▶ **EXERCISE**: Count the lines in the records that hold the string "readRing". Only the number should be given.

Collected data entries
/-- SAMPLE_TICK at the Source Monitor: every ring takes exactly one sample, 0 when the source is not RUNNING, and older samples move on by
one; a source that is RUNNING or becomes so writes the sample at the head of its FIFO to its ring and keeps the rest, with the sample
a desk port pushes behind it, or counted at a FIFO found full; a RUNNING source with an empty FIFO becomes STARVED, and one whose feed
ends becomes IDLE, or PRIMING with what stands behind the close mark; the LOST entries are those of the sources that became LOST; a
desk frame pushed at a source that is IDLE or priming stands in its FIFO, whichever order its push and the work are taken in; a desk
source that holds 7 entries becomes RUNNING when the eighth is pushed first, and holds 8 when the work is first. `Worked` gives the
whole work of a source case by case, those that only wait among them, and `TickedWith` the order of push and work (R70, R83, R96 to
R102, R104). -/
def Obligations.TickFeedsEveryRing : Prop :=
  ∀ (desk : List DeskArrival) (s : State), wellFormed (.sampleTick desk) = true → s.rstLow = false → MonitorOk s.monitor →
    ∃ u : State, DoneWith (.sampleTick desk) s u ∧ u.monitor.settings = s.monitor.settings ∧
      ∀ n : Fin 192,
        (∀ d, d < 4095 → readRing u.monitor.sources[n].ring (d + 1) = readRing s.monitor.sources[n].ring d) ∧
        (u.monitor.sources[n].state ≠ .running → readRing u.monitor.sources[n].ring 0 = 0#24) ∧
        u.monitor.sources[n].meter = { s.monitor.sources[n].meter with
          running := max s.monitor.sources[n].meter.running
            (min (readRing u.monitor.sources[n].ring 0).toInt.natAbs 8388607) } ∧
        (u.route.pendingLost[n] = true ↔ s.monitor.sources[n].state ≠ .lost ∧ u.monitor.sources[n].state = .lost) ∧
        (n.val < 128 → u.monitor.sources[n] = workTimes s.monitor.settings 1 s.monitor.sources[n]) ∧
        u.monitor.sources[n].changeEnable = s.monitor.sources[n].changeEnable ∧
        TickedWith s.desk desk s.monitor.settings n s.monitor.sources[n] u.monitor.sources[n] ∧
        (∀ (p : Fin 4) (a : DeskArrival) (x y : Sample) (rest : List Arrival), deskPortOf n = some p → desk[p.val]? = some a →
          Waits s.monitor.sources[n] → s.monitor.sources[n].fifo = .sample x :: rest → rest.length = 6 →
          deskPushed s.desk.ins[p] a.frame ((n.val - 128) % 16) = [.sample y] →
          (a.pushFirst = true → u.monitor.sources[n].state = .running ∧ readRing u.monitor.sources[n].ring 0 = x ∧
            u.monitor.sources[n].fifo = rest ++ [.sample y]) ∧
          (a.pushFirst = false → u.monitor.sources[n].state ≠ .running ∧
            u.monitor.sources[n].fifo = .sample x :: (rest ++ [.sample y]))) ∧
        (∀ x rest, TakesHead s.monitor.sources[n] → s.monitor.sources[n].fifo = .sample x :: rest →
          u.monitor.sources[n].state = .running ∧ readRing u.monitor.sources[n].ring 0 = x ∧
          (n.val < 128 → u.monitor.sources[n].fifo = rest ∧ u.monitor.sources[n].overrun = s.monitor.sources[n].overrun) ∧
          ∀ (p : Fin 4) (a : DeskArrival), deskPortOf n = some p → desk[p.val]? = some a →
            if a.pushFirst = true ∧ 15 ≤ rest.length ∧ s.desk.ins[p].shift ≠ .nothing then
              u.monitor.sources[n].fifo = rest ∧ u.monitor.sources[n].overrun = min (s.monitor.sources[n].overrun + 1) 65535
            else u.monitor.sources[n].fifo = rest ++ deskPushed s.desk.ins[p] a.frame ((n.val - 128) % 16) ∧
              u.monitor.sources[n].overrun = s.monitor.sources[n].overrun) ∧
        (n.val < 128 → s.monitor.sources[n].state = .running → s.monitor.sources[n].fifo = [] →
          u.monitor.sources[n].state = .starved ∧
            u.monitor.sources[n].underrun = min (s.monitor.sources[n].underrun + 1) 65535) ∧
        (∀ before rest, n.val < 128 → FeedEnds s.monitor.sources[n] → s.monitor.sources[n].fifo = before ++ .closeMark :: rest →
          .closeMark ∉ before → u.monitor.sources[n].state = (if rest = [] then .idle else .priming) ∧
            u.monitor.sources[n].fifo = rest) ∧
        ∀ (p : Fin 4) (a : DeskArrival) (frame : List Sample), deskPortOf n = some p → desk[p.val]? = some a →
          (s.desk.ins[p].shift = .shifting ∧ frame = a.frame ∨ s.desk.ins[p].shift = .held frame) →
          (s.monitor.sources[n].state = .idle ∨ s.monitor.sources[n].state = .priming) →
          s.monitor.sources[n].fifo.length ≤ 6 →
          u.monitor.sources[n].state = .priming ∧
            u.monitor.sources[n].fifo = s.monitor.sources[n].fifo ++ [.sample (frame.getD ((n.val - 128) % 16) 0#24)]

* * *

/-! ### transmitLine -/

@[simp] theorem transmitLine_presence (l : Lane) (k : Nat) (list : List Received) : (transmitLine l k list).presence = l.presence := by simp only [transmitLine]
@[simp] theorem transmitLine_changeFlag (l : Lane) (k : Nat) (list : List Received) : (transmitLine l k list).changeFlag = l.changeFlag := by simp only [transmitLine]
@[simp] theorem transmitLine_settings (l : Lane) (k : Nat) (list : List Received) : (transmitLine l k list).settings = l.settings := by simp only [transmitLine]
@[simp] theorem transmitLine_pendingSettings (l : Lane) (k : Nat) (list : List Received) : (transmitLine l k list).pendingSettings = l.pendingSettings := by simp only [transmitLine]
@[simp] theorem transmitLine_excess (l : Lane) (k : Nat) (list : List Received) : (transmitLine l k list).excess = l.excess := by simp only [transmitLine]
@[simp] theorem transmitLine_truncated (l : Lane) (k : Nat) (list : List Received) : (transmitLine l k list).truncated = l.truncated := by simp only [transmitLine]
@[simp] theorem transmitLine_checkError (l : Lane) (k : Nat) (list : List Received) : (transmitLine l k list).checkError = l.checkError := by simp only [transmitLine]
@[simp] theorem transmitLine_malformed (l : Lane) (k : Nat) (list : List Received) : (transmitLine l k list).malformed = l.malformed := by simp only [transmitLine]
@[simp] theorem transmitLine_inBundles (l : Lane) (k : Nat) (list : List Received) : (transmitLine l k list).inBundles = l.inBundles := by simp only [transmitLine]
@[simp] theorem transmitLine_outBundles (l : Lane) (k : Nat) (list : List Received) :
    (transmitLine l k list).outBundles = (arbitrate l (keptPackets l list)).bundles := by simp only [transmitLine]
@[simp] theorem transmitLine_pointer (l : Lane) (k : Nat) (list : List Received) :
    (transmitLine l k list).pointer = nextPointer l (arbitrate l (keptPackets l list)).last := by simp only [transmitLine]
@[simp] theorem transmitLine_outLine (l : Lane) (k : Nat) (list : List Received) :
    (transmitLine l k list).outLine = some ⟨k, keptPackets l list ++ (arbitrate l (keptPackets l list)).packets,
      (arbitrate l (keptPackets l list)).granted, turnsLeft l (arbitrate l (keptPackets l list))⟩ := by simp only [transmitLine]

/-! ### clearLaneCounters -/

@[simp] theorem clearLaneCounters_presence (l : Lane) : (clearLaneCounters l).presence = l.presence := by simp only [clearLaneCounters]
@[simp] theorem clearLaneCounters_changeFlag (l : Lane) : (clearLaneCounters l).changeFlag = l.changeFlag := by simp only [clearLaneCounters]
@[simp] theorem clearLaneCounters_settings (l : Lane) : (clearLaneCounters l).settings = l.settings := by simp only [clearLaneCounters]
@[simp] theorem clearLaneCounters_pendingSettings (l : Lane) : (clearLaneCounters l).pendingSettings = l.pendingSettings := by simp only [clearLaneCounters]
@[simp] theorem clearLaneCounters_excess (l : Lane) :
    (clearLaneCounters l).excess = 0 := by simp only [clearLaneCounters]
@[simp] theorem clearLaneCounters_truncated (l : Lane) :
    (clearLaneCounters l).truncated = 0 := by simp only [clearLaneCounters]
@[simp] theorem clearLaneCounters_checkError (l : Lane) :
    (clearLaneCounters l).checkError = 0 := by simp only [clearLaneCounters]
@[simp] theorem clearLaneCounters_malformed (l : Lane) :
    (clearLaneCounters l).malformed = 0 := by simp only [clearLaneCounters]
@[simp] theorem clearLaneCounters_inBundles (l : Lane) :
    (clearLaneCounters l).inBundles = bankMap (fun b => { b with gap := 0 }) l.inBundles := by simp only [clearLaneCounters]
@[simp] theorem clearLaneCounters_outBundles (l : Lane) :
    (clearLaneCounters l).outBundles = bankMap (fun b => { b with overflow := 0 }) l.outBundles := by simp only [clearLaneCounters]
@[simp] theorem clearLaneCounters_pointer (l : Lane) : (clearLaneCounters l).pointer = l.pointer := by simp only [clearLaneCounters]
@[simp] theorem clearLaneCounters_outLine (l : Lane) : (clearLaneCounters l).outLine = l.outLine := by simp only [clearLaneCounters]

▶ **SOLUTION FOR THIS TASK**: 5